What you need to do: When you reach the line containing "taken off. -/", include it and stop; until then, return each line of the material exactly, starting with the first.

Exercise material:
theorem OnBus.setIme {n : Nat} {s t : State} (h : OnBus n s t) (v : Bool) :
    OnBus n { s with ime := v } { t with ime := v } where
  rest := by conv_lhs => rw [h.rest]
  reads := h.reads
  writes := h.writes
  low := h.low
  soft := h.soft
  enable := h.enable
  set := h.set
  cleared := h.cleared
  error := h.error

/-! ## One cycle -/

/-- A cycle, and acts that a device adds before it, once its answer is taken off. -/
theorem OnBus.acted {s : State} (es : List PlatformEvent) (answers : List IoAnswer) (effects : List (List PlatformEvent))
    (hr : answers = s.ioReads ∧ effects = s.ioWrites ∧ es = [] ∨
      (∃ r, s.ioReads = r :: answers ∧ effects = s.ioWrites ∧ es = r.events) ∨
      (answers = s.ioReads ∧ s.ioWrites = es :: effects)) :
    OnBus 1 s (({ s with ioReads := answers, ioWrites := effects } : State).acts es).clock := by
  generalize ht : ({ s with ioReads := answers, ioWrites := effects } : State) = t
  have hc : (t.acts es).clock = (({ t with platform := t.platform.tail, cycles := t.cycles + 1 } : State).acts
      (es ++ t.platform.headD [])) := by
    simp only [State.clock, State.acts_platform, State.acts_cycles]
    simp only [State.acts, List.foldl_append]
    congr 1
    generalize es = l
    have key : ∀ (l : List PlatformEvent) (u : State) (p : List (List PlatformEvent)) (c : Nat),
        { l.foldl State.platformEvent u with platform := p, cycles := c } =
          l.foldl State.platformEvent { u with platform := p, cycles := c } := by
      intro l
      induction l with
      | nil => intros; rfl
      | cons e l ih => intro u p c; rw [List.foldl_cons, ih, List.foldl_cons]; cases e <;> rfl
    exact key _ _ _ _
  have mem : ∀ {e}, e ∈ es ++ s.platform.headD [] → e ∈ s.actsWithin 1 := by
    intro e he
    rw [State.actsWithin_mem]
    rcases List.mem_append.1 he with he | he
    · rcases hr with ⟨-, -, h⟩ | ⟨r, h, -, rfl⟩ | ⟨-, h⟩
      · rw [h] at he; cases he
      · exact .inr (.inl ⟨r, by simp [h], he⟩)
      · exact .inr (.inr ⟨es, by simp [h], he⟩)
    · cases hl : s.platform with
      | nil => simp [hl] at he
      | cons l ls => exact .inl ⟨l, by simp, by simpa [hl] using he⟩
  rw [hc]
  subst ht
  refine ⟨?_, ?_, ?_, fun i hi => ?_, fun h => ?_, fun h => ?_, fun k h hk => ?_, fun k h hk => ?_, fun h => ?_⟩
  · conv_lhs => rw [State.acts_frame]
    simp only [State.acts_ioReads, State.acts_ioWrites, List.drop_one]
  · rw [State.acts_ioReads]
    rcases hr with ⟨h, -, -⟩ | ⟨r, h, -, -⟩ | ⟨h, -⟩
    · exact ⟨0, by omega, h⟩
    · exact ⟨1, le_rfl, by rw [h]; rfl⟩
    · exact ⟨0, by omega, h⟩
  · rw [State.acts_ioWrites]
    rcases hr with ⟨-, h, -⟩ | ⟨r, -, h, -⟩ | ⟨-, h⟩
    · exact ⟨0, by omega, h⟩
    · exact ⟨0, by omega, h⟩
    · exact ⟨1, le_rfl, by rw [h]; rfl⟩
  · exact State.acts_low _ _ _ hi
  · exact State.acts_soft _ _ fun v hv => h v (mem hv)
  · exact State.acts_enable _ _ fun v hv => h v (mem hv)
  · have := State.acts_set _ _ k (fun hv => h (mem hv)) hk
    exact this
  · refine State.acts_cleared _ _ k (fun hv => h (mem hv)) ?_
    exact hk
  · exact State.acts_error _ _ fun hv => h (mem hv)

theorem State.clock_onBus (s : State) : OnBus 1 s s.clock :=
  OnBus.acted [] s.ioReads s.ioWrites (.inl ⟨rfl, rfl, rfl⟩)

theorem State.clock_byte_of {s : State} {adr : Addr} (h : s.spares 1 adr) : s.clock.byte adr = s.byte adr := by
  rw [State.clock, State.acts_byte]
  · rfl
  · intro v hv
    refine h v ?_
    rw [State.actsWithin_mem]
    cases hl : s.platform with
    | nil => simp [hl] at hv
    | cons l ls => exact .inl ⟨l, by simp, by simpa [hl] using hv⟩

theorem State.clock_wf {s : State} (h : s.mem.wf = true) : s.clock.mem.wf = true := State.acts_wf _ _ h

/-! ## One byte on the bus, and its cycle -/

theorem State.busRead_plain {s : State} {adr : Addr} (h : s.plain adr) : s.busRead adr = (s.byte adr, s) := by
  unfold State.busRead
  rcases h with h | ⟨h, -⟩
  · simp [h]
  · simp [h]

/-- A byte read is the platform's memory and nothing more, or a device's next answer. -/
theorem State.busRead_cases (s : State) (adr : Addr) :
    s.busRead adr = (s.byte adr, s) ∨
      ∃ r answers, s.ioReads = r :: answers ∧
        s.busRead adr = (r.value, ({ s with ioReads := answers } : State).acts r.events) := by
  unfold State.busRead
  split
  · cases h : s.ioReads with
    | nil => exact .inl rfl
    | cons r answers => exact .inr ⟨r, answers, rfl, rfl⟩
  · exact .inl rfl

/-- A byte written goes to memory, or a device does what it does. -/
theorem State.busWrite_cases (s : State) (adr : Addr) (v : Byte) :
    s.busWrite adr v = { s with mem := s.mem.write adr.toNat v } ∨
      ¬ s.plain adr ∧ ∃ es effects, s.ioWrites = es :: effects ∧
        s.busWrite adr v = ({ s with ioWrites := effects } : State).acts es := by
  unfold State.busWrite State.plain
  split
  · cases h : s.ioWrites with
    | nil => exact .inl rfl
    | cons es effects => exact .inr ⟨by simp [*], es, effects, rfl, rfl⟩
  · exact .inl rfl

theorem State.busRead_onBus (s : State) (adr : Addr) : OnBus 1 s (s.busRead adr).2.clock := by
  rcases s.busRead_cases adr with h | ⟨r, answers, hr, h⟩ <;> rw [h]
  · exact s.clock_onBus
  · exact OnBus.acted r.events answers s.ioWrites (.inr (.inl ⟨r, hr, rfl, rfl⟩))

theorem State.busWrite_onBus (s : State) (adr : Addr) (v : Byte) : OnBus 1 s (s.busWrite adr v).clock := by
  rcases s.busWrite_cases adr v with h | ⟨-, es, effects, hw, h⟩ <;> rw [h]
  · have := ({ s with mem := s.mem.write adr.toNat v } : State).clock_onBus
    exact ⟨this.rest, this.reads, this.writes, this.low, this.soft, this.enable, this.set, this.cleared, this.error⟩
  · exact OnBus.acted es s.ioReads effects (.inr (.inr ⟨rfl, hw⟩))

/-- An effect a device adds within a cycle leaves the bytes the platform spares. -/
theorem State.acted_byte {s t : State} {es : List PlatformEvent} {adr : Addr} (h : s.spares 1 adr)
    (hp : t.platform = s.platform) (hm : t.mem = s.mem) (he : ∀ e, e ∈ es → e ∈ s.actsWithin 1) :
    (t.acts es).clock.byte adr = s.byte adr := by
  have hc : ∀ v, .writeByte adr v ∉ (t.acts es).platform.headD [] := by
    intro v hv
    rw [State.acts_platform, hp] at hv
    refine h v (State.actsWithin_mem.2 (.inl ?_))
    cases hl : s.platform with
    | nil => simp [hl] at hv
    | cons l ls => exact ⟨l, by simp, by simpa [hl] using hv⟩
  rw [State.clock, State.acts_byte _ _ _ hc]
  show (t.acts es).byte adr = _
  rw [State.acts_byte _ _ _ fun v hv => h v (he _ hv)]
  simp [State.byte, hm]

Expected answer:
theorem OnBus.setIme {n : Nat} {s t : State} (h : OnBus n s t) (v : Bool) :
    OnBus n { s with ime := v } { t with ime := v } where
  rest := by conv_lhs => rw [h.rest]
  reads := h.reads
  writes := h.writes
  low := h.low
  soft := h.soft
  enable := h.enable
  set := h.set
  cleared := h.cleared
  error := h.error

/-! ## One cycle -/

/-- A cycle, and acts that a device adds before it, once its answer is taken off. -/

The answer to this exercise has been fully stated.